The group was formed in Ohio in 1998 and took its name from Cleveland's Euclid Avenue, the locale of many of the city's artistic and cultural organizations, a sort of mini American equivalent of Unter dem Linden in pre-World War II Berlin. Since 2007 it has been Quartet in- residence at the South Bend campus of Indiana University. Among its stops on tour have been Carnegie Hall, the Library of Congress, the Aspen Music Festival, and Osaka, Japan.

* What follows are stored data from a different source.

-- ==== Sys2Proof/Machine/Dispatch.lean ====
section
/-! DEFINITION. Dispatch: one meaning for each row of opcode_table.json (45_host_control.md R296). -/

namespace Sys2Proof.Machine

def exec (i : Instr) (s : State) : Host.Outcome State Fault Refusal :=
  match i with
  | .reset => Sys2Proof.Machine.execReset s
  | .arm => Sys2Proof.Machine.execArm s
  | .disarm => Sys2Proof.Machine.execDisarm s
  | .setThrottle t0 t1 t2 t3 => Sys2Proof.Machine.execSetThrottle t0 t1 t2 t3 s
  | .abort => Sys2Proof.Machine.execAbort s
  | .transportError => Sys2Proof.Machine.execTransportError s
  | .tick => Sys2Proof.Machine.execTick s
  | .rxByte b => Sys2Proof.Machine.execRxByte b s
  | .rxFlush => Sys2Proof.Machine.execRxFlush s
  | .encode cmdId reserved sequence payload => Sys2Proof.Machine.execEncode cmdId reserved sequence payload s
  | .decode data => Sys2Proof.Machine.execDecode data s
  | .checksum data => Sys2Proof.Machine.execChecksum data s
  | .readReg r => Sys2Proof.Machine.execReadReg r s
  | .illegal w => Sys2Proof.Machine.execIllegal w s
  | .frameA0d0 flags reserved sequence payload cs => Sys2Proof.Machine.execFrameA0d0 flags reserved sequence payload cs s
  | .frameA021 flags reserved sequence payload cs => Sys2Proof.Machine.execFrameA021 flags reserved sequence payload cs s
  | .frameOther fr => Sys2Proof.Machine.execFrameOther fr s

end Sys2Proof.Machine
end

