-- ==== Sys2Proof/Laws/State.lean ====
section
/-! SUPPORT. One lemma per field for each named update of the state, so that no proof unfolds a record update. -/

namespace Sys2Proof.Machine

section emit

variable (s : State) (o : Record)

@[simp] theorem State.emit_thr : (s.emit o).thr = s.thr := rfl
@[simp] theorem State.emit_phase : (s.emit o).phase = s.phase := rfl
@[simp] theorem State.emit_burst : (s.emit o).burst = s.burst := rfl
@[simp] theorem State.emit_counter : (s.emit o).counter = s.counter := rfl
@[simp] theorem State.emit_txseq : (s.emit o).txseq = s.txseq := rfl
@[simp] theorem State.emit_relPend : (s.emit o).relPend = s.relPend := rfl
@[simp] theorem State.emit_released : (s.emit o).released = s.released := rfl
@[simp] theorem State.emit_xerr : (s.emit o).xerr = s.xerr := rfl
@[simp] theorem State.emit_rxb : (s.emit o).rxb = s.rxb := rfl
@[simp] theorem State.emit_cnt : (s.emit o).cnt = s.cnt := rfl
@[simp] theorem State.emit_out : (s.emit o).out = s.out ++ [o] := rfl
@[simp] theorem State.emit_pending : (s.emit o).pending = s.pending := rfl

end emit

section count

variable (P : Params) (s : State) (c : CounterName)

@[simp] theorem State.count_thr : (s.count P c).thr = s.thr := rfl
@[simp] theorem State.count_phase : (s.count P c).phase = s.phase := rfl
@[simp] theorem State.count_burst : (s.count P c).burst = s.burst := rfl
@[simp] theorem State.count_counter : (s.count P c).counter = s.counter := rfl
@[simp] theorem State.count_txseq : (s.count P c).txseq = s.txseq := rfl
@[simp] theorem State.count_relPend : (s.count P c).relPend = s.relPend := rfl
@[simp] theorem State.count_released : (s.count P c).released = s.released := rfl
@[simp] theorem State.count_xerr : (s.count P c).xerr = s.xerr := rfl
@[simp] theorem State.count_rxb : (s.count P c).rxb = s.rxb := rfl
@[simp] theorem State.count_cnt : (s.count P c).cnt = s.cnt.bump P c := rfl
@[simp] theorem State.count_out : (s.count P c).out = s.out := rfl
@[simp] theorem State.count_pending : (s.count P c).pending = s.pending := rfl

end count

section dropRx

variable (s : State) (n : Nat)

@[simp] theorem State.dropRx_thr : (s.dropRx n).thr = s.thr := rfl
@[simp] theorem State.dropRx_phase : (s.dropRx n).phase = s.phase := rfl
@[simp] theorem State.dropRx_burst : (s.dropRx n).burst = s.burst := rfl
@[simp] theorem State.dropRx_counter : (s.dropRx n).counter = s.counter := rfl
@[simp] theorem State.dropRx_txseq : (s.dropRx n).txseq = s.txseq := rfl
@[simp] theorem State.dropRx_relPend : (s.dropRx n).relPend = s.relPend := rfl
@[simp] theorem State.dropRx_released : (s.dropRx n).released = s.released := rfl
@[simp] theorem State.dropRx_xerr : (s.dropRx n).xerr = s.xerr := rfl
@[simp] theorem State.dropRx_rxb : (s.dropRx n).rxb = s.rxb.drop n := rfl
@[simp] theorem State.dropRx_cnt : (s.dropRx n).cnt = s.cnt := rfl
@[simp] theorem State.dropRx_out : (s.dropRx n).out = s.out := rfl
@[simp] theorem State.dropRx_pending : (s.dropRx n).pending = s.pending := rfl

end dropRx

section pushRx

variable (s : State) (b : Byte)

@[simp] theorem State.pushRx_thr : (s.pushRx b).thr = s.thr := rfl
@[simp] theorem State.pushRx_phase : (s.pushRx b).phase = s.phase := rfl
@[simp] theorem State.pushRx_burst : (s.pushRx b).burst = s.burst := rfl
@[simp] theorem State.pushRx_counter : (s.pushRx b).counter = s.counter := rfl
@[simp] theorem State.pushRx_txseq : (s.pushRx b).txseq = s.txseq := rfl
@[simp] theorem State.pushRx_relPend : (s.pushRx b).relPend = s.relPend := rfl
@[simp] theorem State.pushRx_released : (s.pushRx b).released = s.released := rfl
@[simp] theorem State.pushRx_xerr : (s.pushRx b).xerr = s.xerr := rfl
@[simp] theorem State.pushRx_rxb : (s.pushRx b).rxb = s.rxb ++ [b] := rfl
@[simp] theorem State.pushRx_cnt : (s.pushRx b).cnt = s.cnt := rfl
@[simp] theorem State.pushRx_out : (s.pushRx b).out = s.out := rfl
@[simp] theorem State.pushRx_pending : (s.pushRx b).pending = s.pending := rfl
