-- ==== Sys2Proof/Laws/Exec.lean ====
section
/-! SUPPORT. `exec` and `step`: the state that each operation leaves, as one function, so that a proof about any operation is a
case split over it. -/

namespace Sys2Proof.Machine

/-- The state after an operation, for the parameters of this hardware. -/
def State.afterInstr (s : State) : Instr → State
  | .reset => s.toReset hw
  | .arm => s.arm hw
  | .disarm => s.disarm hw
  | .setThrottle t0 t1 t2 t3 => s.setThrottle hw ⟨t0, t1, t2, t3⟩
  | .abort => s.abort hw
  | .transportError => s.transportError hw
  | .tick => s.tick hw
  | .rxByte b => (s.pushRx b).scan hw false
  | .rxFlush => s.scan hw true
  | .encode cmdId reserved sequence payload =>
    s.emit (.result (encodeResult hw.checksumAlg cmdId reserved sequence payload))
  | .decode data => s.emit (.result (decodeResult hw.checksumAlg data))
  | .checksum data => s.emit (.result (checksumResult hw.checksumAlg data))
  | .readReg r => s.readReg hw r
  | .illegal w => s.illegalOp hw w.head? (rejection w)
  | .frameA0d0 flags reserved sequence payload cs =>
    s.routeTelem hw { flags, cmdId := cmdA0d0, reserved, sequence, payload, checksum := cs }
  | .frameA021 flags reserved sequence payload cs =>
    s.routeFeedback hw { flags, cmdId := cmdA021, reserved, sequence, payload, checksum := cs }
  | .frameOther fr => s.routeOther fr

/-- `exec` always goes on, to that state. -/
theorem exec_eq_afterInstr (i : Instr) (s : State) : exec i s = .next (s.afterInstr i) := by
  cases i <;> rfl

/-- A sequence of operations always goes on, each from the state the last one left. -/
theorem performAll_eq_foldl (is : List Instr) (s : State) :
    performAll is s = .next (is.foldl State.afterInstr s) := by
  induction is generalizing s with
  | nil => rfl
  | cons i is ih => simp only [performAll, exec_eq_afterInstr, List.foldl_cons]; exact ih _

/-- With nothing presented a step changes nothing (R340). -/
theorem step_idle {s : State} (h : s.pending = []) : step s = .next s := by
  simp [step, State.fetch, h]

/-- A step takes the next word presented and performs it (R296). -/
theorem step_word {s : State} {w : List Byte} {ws : List (List Byte)} (h : s.pending = w :: ws) :
    step s = .next (State.afterInstr { s with pending := ws } (Sys2Proof.decode w)) := by
  simp [step, State.fetch, h, exec_eq_afterInstr]

end Sys2Proof.Machine
end

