-- ==== Sys2Proof/Tests/Slice0.lean ====
section
/-! SUPPORT. Tests, each expected value taken from the spec (95_test_vectors.md unless another file is named), and for each
statement with hypotheses a theorem that concrete states and operands meet them. -/

namespace Sys2Proof.Tests

open Sys2Proof.Machine

/-- The test parameters of 95_test_vectors.md section 0; they are not the hardware's. -/
def TP : Params where
  burstLen := 5
  idleThrottle := ⟨7, 0, 944, 0⟩
  a021Template := Vector.ofFn fun i => BitVec.ofNat 8 i.val
  stateByteOf := Phase.code
  checksumAlg := .crc16R
  cntW := 16
  rxbufCap := 257
  tickPeriodMs := 80

/-- A state in a phase, all else zero or empty. -/
def inPhase (ph : Phase) : State where
  thr := ⟨7, 0, 944, 0⟩
  phase := ph
  burst := 0
  counter := 0
  txseq := 0
  relPend := false
  released := false
  xerr := false
  rxb := []
  cnt := {}
  out := []
  pending := []

/-- The state after an operation, where it goes on. -/
def after (i : Instr) (s : State) : Option State :=
  match exec i s with
  | .next t => some t
  | .fault _ => none
  | .refused _ => none

/-- The records an operation adds. -/
def emits (i : Instr) (s : State) : List Record := ((after i s).map fun t => t.out.drop s.out.length).getD []

def f1 : List Byte := [0x55, 0x08, 0x00, 0xD0, 0xA0, 0x01, 0x00, 0x00, 0x20, 0x67]
def f2 : List Byte := [0x55, 0x0A, 0x00, 0x34, 0x12, 0xCD, 0xAB, 0x7F, 0xDE, 0xAD, 0x67, 0x67]
def tl : List Byte := [0x55, 0x18, 0x00, 0xD0, 0xA0, 0x01, 0x00, 0x10, 0xB0, 0x03, 0x64, 0x00, 0xD0, 0x07, 0x23, 0x00, 0x01,
  0x00, 0x02, 0x00, 0x03, 0x00, 0x04, 0x00, 0x46, 0x2F]
def f1Frame : Frame := ⟨0x00, 0xA0D0, 0x0001, 0x00, [], 0x6720⟩
def f2Frame : Frame := ⟨0x00, 0x1234, 0xABCD, 0x7F, [0xDE, 0xAD], 0x6767⟩
def tlPayload : List Byte := [0xB0, 0x03, 0x64, 0x00, 0xD0, 0x07, 0x23, 0x00, 0x01, 0x00, 0x02, 0x00, 0x03, 0x00, 0x04, 0x00]
/-- The payload of vector V-RT-5. -/
def rt5Payload : List Byte := [0x00, 0x00, 0x00, 0x00, 0x00, 0x00, 0x00, 0x00, 0xB0, 0x03, 0x00, 0x00, 0x00, 0x00, 0x00, 0x81,
  0x34, 0x12, 0x00, 0x00, 0x00, 0x00, 0x07, 0x00, 0x00, 0x00]

/-! Decoding: a word of each row, written out from 30_encoding.md R100 and R80. -/

theorem test_decode_reset : decode [0x01] = .reset := by decide
theorem test_decode_arm : decode [0x02] = .arm := by decide
theorem test_decode_disarm : decode [0x03] = .disarm := by decide
theorem test_decode_setThrottle : decode [0x04, 0xE8, 0x03, 0x4C, 0x04, 0xB0, 0x04, 0x14, 0x05] =
    .setThrottle 1000 1100 1200 1300 := by decide
theorem test_decode_abort : decode [0x05] = .abort := by decide
theorem test_decode_transportError : decode [0x06] = .transportError := by decide
theorem test_decode_tick : decode [0x07] = .tick := by decide
theorem test_decode_rxByte : decode [0x10, 0x55] = .rxByte 0x55 := by decide
theorem test_decode_rxFlush : decode [0x11] = .rxFlush := by decide
theorem test_decode_encode : decode [0x20, 0x34, 0x12, 0xCD, 0xAB, 0x7F, 0x02, 0xDE, 0xAD] =
    .encode 0x1234 0xABCD 0x7F [0xDE, 0xAD] := by decide
theorem test_decode_decode : decode [0x21, 0x02, 0x00, 0xAA, 0xBB] = .decode [0xAA, 0xBB] := by decide
theorem test_decode_checksum : decode [0x22, 0x01, 0x00, 0x55] = .checksum [0x55] := by decide
theorem test_decode_readReg : decode [0x30, 0x1A] = .readReg 0x1A := by decide
theorem test_decode_illegal : decode [0x20, 0x34, 0x12, 0xCD, 0xAB, 0x7F, 0x02, 0xDE, 0xAD, 0xAA] =
    .illegal [0x20, 0x34, 0x12, 0xCD, 0xAB, 0x7F, 0x02, 0xDE, 0xAD, 0xAA] := by decide
theorem test_decode_illegal_opcodes : ∀ op ∈ ([0x00, 0x08, 0x0F, 0x12, 0x1F, 0x23, 0x2F, 0x31, 0xFF] : List Byte),
    decode [op] = .illegal [op] ∧ rejection [op] = some .unknownOpcode := by decide
theorem test_decode_frameA0d0 : (match decodeWire tl with | .ok i => some i | .error _ => none) =
    some (.frameA0d0 0x00 0x0001 0x10 tlPayload 0x2F46) := by decide +kernel
theorem test_decode_frameA021 : (match decodeWire ([0x55, 0x22, 0x00, 0x21, 0xA0, 0x01, 0x00, 0x09] ++ rt5Payload ++
    [0x3A, 0x15]) with | .ok i => some i | .error _ => none) =
    some (.frameA021 0x00 0x0001 0x09 rt5Payload 0x153A) := by decide +kernel
theorem test_decode_frameOther : (match decodeWire f2 with | .ok i => some i | .error _ => none) =
    some (.frameOther f2Frame) := by decide +kernel
theorem test_tableWord_rows : ((decodeTableWord 8 0x07) = some .tick ∧ (decodeTableWord 8 0x10) = some (.rxByte 0)) ∧
    (decodeTableWord 8 0x20 = some (.encode 0 0 0 []) ∧ decodeTableWord 8 0x00 = some (.illegal [0x00])) ∧
    ((decodeTableWord 16 0xA0D0).bind Instr.frame?).map (·.cmdId) = some 0xA0D0 ∧
    ((decodeTableWord 16 0xA021).bind Instr.frame?).map (·.cmdId) = some 0xA021 := by decide +kernel

/-! WellFormed: each check refuses an ill-formed term. -/

theorem test_wf_encode_too_long : (Instr.encode 0 0 0 (List.replicate 256 0)).wellFormed = false := by decide +kernel
theorem test_wf_decode_too_long (d : List Byte) (h : d.length = 65536) : (Instr.decode d).wellFormed = false :=
  decide_eq_false (by omega)
theorem test_wf_checksum_too_long (d : List Byte) (h : d.length = 65536) : (Instr.checksum d).wellFormed = false :=
  decide_eq_false (by omega)
theorem test_wf_illegal_but_legal : (Instr.illegal [0x07]).wellFormed = false := by decide
theorem test_wf_frame_too_long : (Instr.frameA0d0 0 0 0 (List.replicate 248 0) 0).wellFormed = false := by decide +kernel
theorem test_wf_frame_checksum : (Instr.frameA0d0 0x00 0x0001 0x00 [] 0x6721).wellFormed = false := by decide +kernel
theorem test_wf_frameA021_checksum : (Instr.frameA021 0x00 0x0001 0x00 [] 0x6720).wellFormed = false := by decide +kernel
theorem test_wf_other_known_id : (Instr.frameOther f1Frame).wellFormed = false := by decide +kernel
theorem test_wf_good_frames : (Instr.frameA0d0 0x00 0x0001 0x00 [] 0x6720).wellFormed = true ∧
    (Instr.frameOther f2Frame).wellFormed = true := by decide +kernel
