-- ==== Sys2Proof/Safety.lean ====
section
/-! DEFINITION. The terms claims are stated in: what an instance holds (R22, R106), the labels of a command (R30), the invariant
of a legal state, quiescence (R233), and runs of one agent or of the whole block. -/

namespace Sys2Proof.Machine

/-! ## Ring buffers -/

/-- The invariants of R22 for an instance of capacity `c`, with the canonical form of its storage. -/
structure Ring.Legal {w : Nat} (c : Nat) (rb : Ring w) : Prop where
  canonical : rb.store.wf
  inside : ∀ x ∈ rb.store, x.1 < c
  count_le : rb.count ≤ c
  rd_lt : rb.rd < c
  wr_lt : rb.wr < c
  wr_eq : rb.wr = (rb.rd + rb.count) % c
  written : ∀ k, k < rb.count → (rb.store.read ((rb.rd + k) % c)).isSome

/-- The unread elements of an instance are `l`, oldest first (R22 item 4; written `tx = [b_1, ..., b_k]` in R106). -/
def Ring.Holds {w : Nat} (c : Nat) (rb : Ring w) (l : List (BitVec w)) : Prop :=
  rb.count = l.length ∧ ∀ k v, l[k]? = some v → rb.store.read ((rb.rd + k) % c) = some v

/-- What a push leaves of the unread elements (R100): the oldest is discarded when the instance is full. -/
def pushQueue {α : Type} (c : Nat) (l : List α) (v : α) : List α :=
  (if l.length = c then l.tail else l) ++ [v]

/-- Pushes in order, with no pop in between (R106). -/
def Ring.pushAll {w : Nat} (c : Nat) : Ring w → List (BitVec w) → Except Stop (Ring w)
  | rb, [] => .ok rb
  | rb, v :: vs => do
    let rb' ← rb.push c v
    Ring.pushAll c rb' vs

/-- `n` pops in a row, with what each returned (R106). -/
def Ring.popMany {w : Nat} (c : Nat) : Nat → Ring w → Except Stop (List (Option (BitVec w)) × Ring w)
  | 0, rb => .ok ([], rb)
  | n + 1, rb => do
    let x ← rb.pop c
    let y ← Ring.popMany c n x.2
    .ok (x.1 :: y.1, y.2)

/-- The last `n` elements of a list. -/
def lastOf {α : Type} (n : Nat) (l : List α) : List α := l.drop (l.length - n)

end Sys2Proof.Machine

namespace Sys2Proof

/-! ## Commands -/

/-- The bytes a command enqueues (R151 to R153); none for the no-op forms (R157) and the other commands. -/
def Instr.sends (cfg : Config) : Instr → List Byte
  | .putc d => [d]
  | .puts .null => []
  | .puts (.bytes l) => Machine.putsBytes cfg.term l
  | .write .null => []
  | .write (.bytes l) => l
  | .rbPush _ _ | .rbPop _ | .rbEmpty _ | .rbFull _ | .prime | .getc | .readable | .sync | .ctor _ | .dtor
  | .txisr | .rxisr => []

/-- The result a write-family command returns (R78, R151 to R153). -/
def Instr.writeFamilyResult : Instr → Machine.Result
  | .putc _ => .none
  | .puts .null => .count 0
  | .puts (.bytes l) => Machine.putsResult l
  | .write .null => .count 0
  | .write (.bytes l) => .count l.length
  | .rbPush _ _ | .rbPop _ | .rbEmpty _ | .rbFull _ | .prime | .getc | .readable | .sync | .ctor _ | .dtor
  | .txisr | .rxisr => .none

/-- PUTC, PUTS and WRITE (R150). -/
def Instr.isWriteFamily : Instr → Bool
  | .putc _ | .puts _ | .write _ => true
  | .rbPush _ _ | .rbPop _ | .rbEmpty _ | .rbFull _ | .prime | .getc | .readable | .sync | .ctor _ | .dtor
  | .txisr | .rxisr => false

/-- The label PRIME's sequence goes on at (R122): `K1` in the PRIME command, `W9` in a write-family command. -/
def Instr.continuation : Instr → Machine.Label
  | .prime => .k1
  | .rbPush _ _ | .rbPop _ | .rbEmpty _ | .rbFull _ | .putc _ | .puts _ | .write _ | .getc | .readable | .sync
  | .ctor _ | .dtor | .txisr | .rxisr => .w9

/-- The encodings R75 lists as illegal. -/
def IllegalEncoding (lenMax : Nat) (w : Word) (p : Payload) : Prop :=
  opField w = 0x0#4 ∨ opField w = 0xE#4 ∨ opField w = 0xF#4 ∨ zField w ≠ 0#3 ∨
  (sField w = true ∧ opField w ∉ [0x1#4, 0x2#4, 0x3#4, 0x4#4]) ∨
  (dField w ≠ 0#8 ∧
    opField w ∈ [0x2#4, 0x3#4, 0x4#4, 0x5#4, 0x7#4, 0x8#4, 0x9#4, 0xA#4, 0xB#4, 0xD#4]) ∨
  (opField w = 0xC#4 ∧ (dField w).extractLsb' 1 7 ≠ 0#7) ∨
  (opField w ∈ [0x7#4, 0x8#4] ∧ p = .none) ∨
  (opField w ∉ [0x7#4, 0x8#4] ∧ p ≠ .none) ∨
  ∃ l, p = .bytes l ∧ lenMax < l.length

/-- The labels a command's rule has (R30): `L0` for every port command, the PRIME labels with continuation `K1` or `W9`,
the enqueue labels when the command enqueues a byte, `S1` for SYNC. -/
def Instr.hasLabel (cfg : Config) (i : Instr) : Machine.Label → Bool
  | .l0 => i.issuedBy == .port
  | .w1 | .w9 => i.isWriteFamily && !(i.sends cfg).isEmpty
  | .p0 | .p1 | .p2 | .p3 => i == .prime || (i.isWriteFamily && !(i.sends cfg).isEmpty)
  | .k1 => i == .prime
  | .s1 => i == .sync

end Sys2Proof

namespace Sys2Proof.Machine

/-! ## Legal states -/

/-- What `fg.state` may be in a legal state: a well-formed port command at one of its labels, past `L0` only on a constructed
port (R205), at `P2` and `P3` only with TXIE = 0 and ACTIVE = 0 (R124), at `W1` with the cursor inside the payload
(R150). -/
def State.FgLegal (s : State) : Prop :=
  match s.fg with
  | .idle => True
  | .busy i l n =>
    i.wf s.cfg.lenMax = true ∧ i.issuedBy = .port ∧ i.hasLabel s.cfg l = true ∧
    (l ≠ .l0 → s.life = true) ∧
    (l = .p2 ∨ l = .p3 → s.txie = false ∧ s.active = false) ∧
    (l = .w1 → n < (i.sends s.cfg).length)

/-- A result is within R83's bound. -/
def Result.bounded (lenMax : Nat) : Result → Bool
  | .count n => decide (n ≤ lenMax + 1)
  | .none | .bool _ | .byte _ | .opt _ => true

/-- The invariant of BS2-RBA: R22 for both instances, "no value" exactly while UNCONSTRUCTED (R27, R240), the enables only
on a constructed port (R26, R212), ACTIVE only with TXIE = 1 (R126), FAULT one of the codes of R201, a legal
`fg.state`, and every COUNT within R83's bound. -/
structure State.Inv (s : State) : Prop where
  txLegal : ∀ rb, s.tx = some rb → rb.Legal s.cfg.cTx
  rxLegal : ∀ rb, s.rx = some rb → rb.Legal s.cfg.cRx
  txLife : s.tx.isSome = s.life
  rxLife : s.rx.isSome = s.life
  bofLife : s.cfgBof.isSome = s.life
  txieLife : s.txie = true → s.life = true
  rxieLife : s.rxie = s.life
  activeTxie : s.active = true → s.txie = true
  faultCode : s.fault.toNat ≤ 5
  fgLegal : s.FgLegal
  counts : ∀ r ∈ s.results, r.bounded s.cfg.lenMax = true

/-- A ready received byte has a value, and INTERNAL is not recorded (R206, R224; log 14). -/
def State.UartSound (s : State) : Prop := (s.u.rxReady = true → s.u.rxData.isSome) ∧ s.fault ≠ FaultCode.internal.bits

/-- Two states with the same block: everything is equal but the UART state and the model's own inputs (R200, R226). -/
def State.SameBlock (s t : State) : Prop :=
  t = { s with u := t.u, sched := t.sched, draws := t.draws, freeTick := t.freeTick }

/-- FG is about to run the micro-step at label `l` of command `i`, with payload cursor `n` (R216). -/
def State.At (s : State) (i : Instr) (l : Label) (n : Nat) : Prop := s.fgMayStep = true ∧ s.fg = .busy i l n

/-- What slot `a` of an instance holds: the model's read of one byte of memory. -/
def State.slot (s : State) (r : Inst) (a : Nat) : Option Byte :=
  match s.instance? r with
  | some rb => rb.store.read a
  | none => none

/-- The slot the next push into an instance stores to (R100: `MemWrite(rb, rb.wr, v)`). -/
def State.storeSlot (s : State) (r : Inst) : Option Nat := (s.instance? r).map Ring.wr

/-- R233: quiescent. -/
def State.quiescent (s : State) : Bool :=
  s.fg == .idle && s.cpc == s.prog.length && !s.active && s.noFault && !s.txEntryEnabled && !s.rxServiceEnabled

/-! ## Runs -/

/-- `n` micro-steps in a row of one instruction, with no other agent's step between them. -/
def runInstr (i : Instr) : Nat → State → Host.Outcome State Fault Refusal
  | 0, s => .next s
  | n + 1, s =>
    match exec i s with
    | .next s' => runInstr i n s'
    | .fault f => .fault f
    | .refused r => .refused r

/-- The states a run of the block can reach from `s`, whatever the schedule and the draws (R57). -/
inductive Reaches (s : State) : State → Prop
  | here : Reaches s s
  | next {t t' : State} : Reaches s t → step t = .next t' → Reaches s t'

end Sys2Proof.Machine
end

Composer Elliott Carter once told an interviewer how glad he would be to hear performers truly interpret his music. He felt that too many players were afraid or too polite to dig into his music. Carter might enjoy hearing the Euclid live dangerously in Bartok's music. After four daunting movements in Quartet 4, they dive into the fifth and last movement like hussars arriving for a Magyar homecoming festival, ready to dance the night out. It is wild and wonderful, topped off by the cello's gorgeous double-stop downward glissando near the end. But the group also dares to be quiet and introspective in search of the soulful sadness that lies at the heart of No. 6, written just on the eve of World War II. And rarely has a group found such meaning and vision in the often taken-for-granted No. 2 of the World War I era. Bring on Quartets 1, 3, and 5.
The performances were recorded at the Sauder Concert Hall at Goshen College in Indiana, produced and engineered by Da-Hong Seetoo. The members of the Euclid should be named: Jameson Cooper and Jacob Murphy, violins, Luis Enrique Vargas, viola, and David Beem, cello.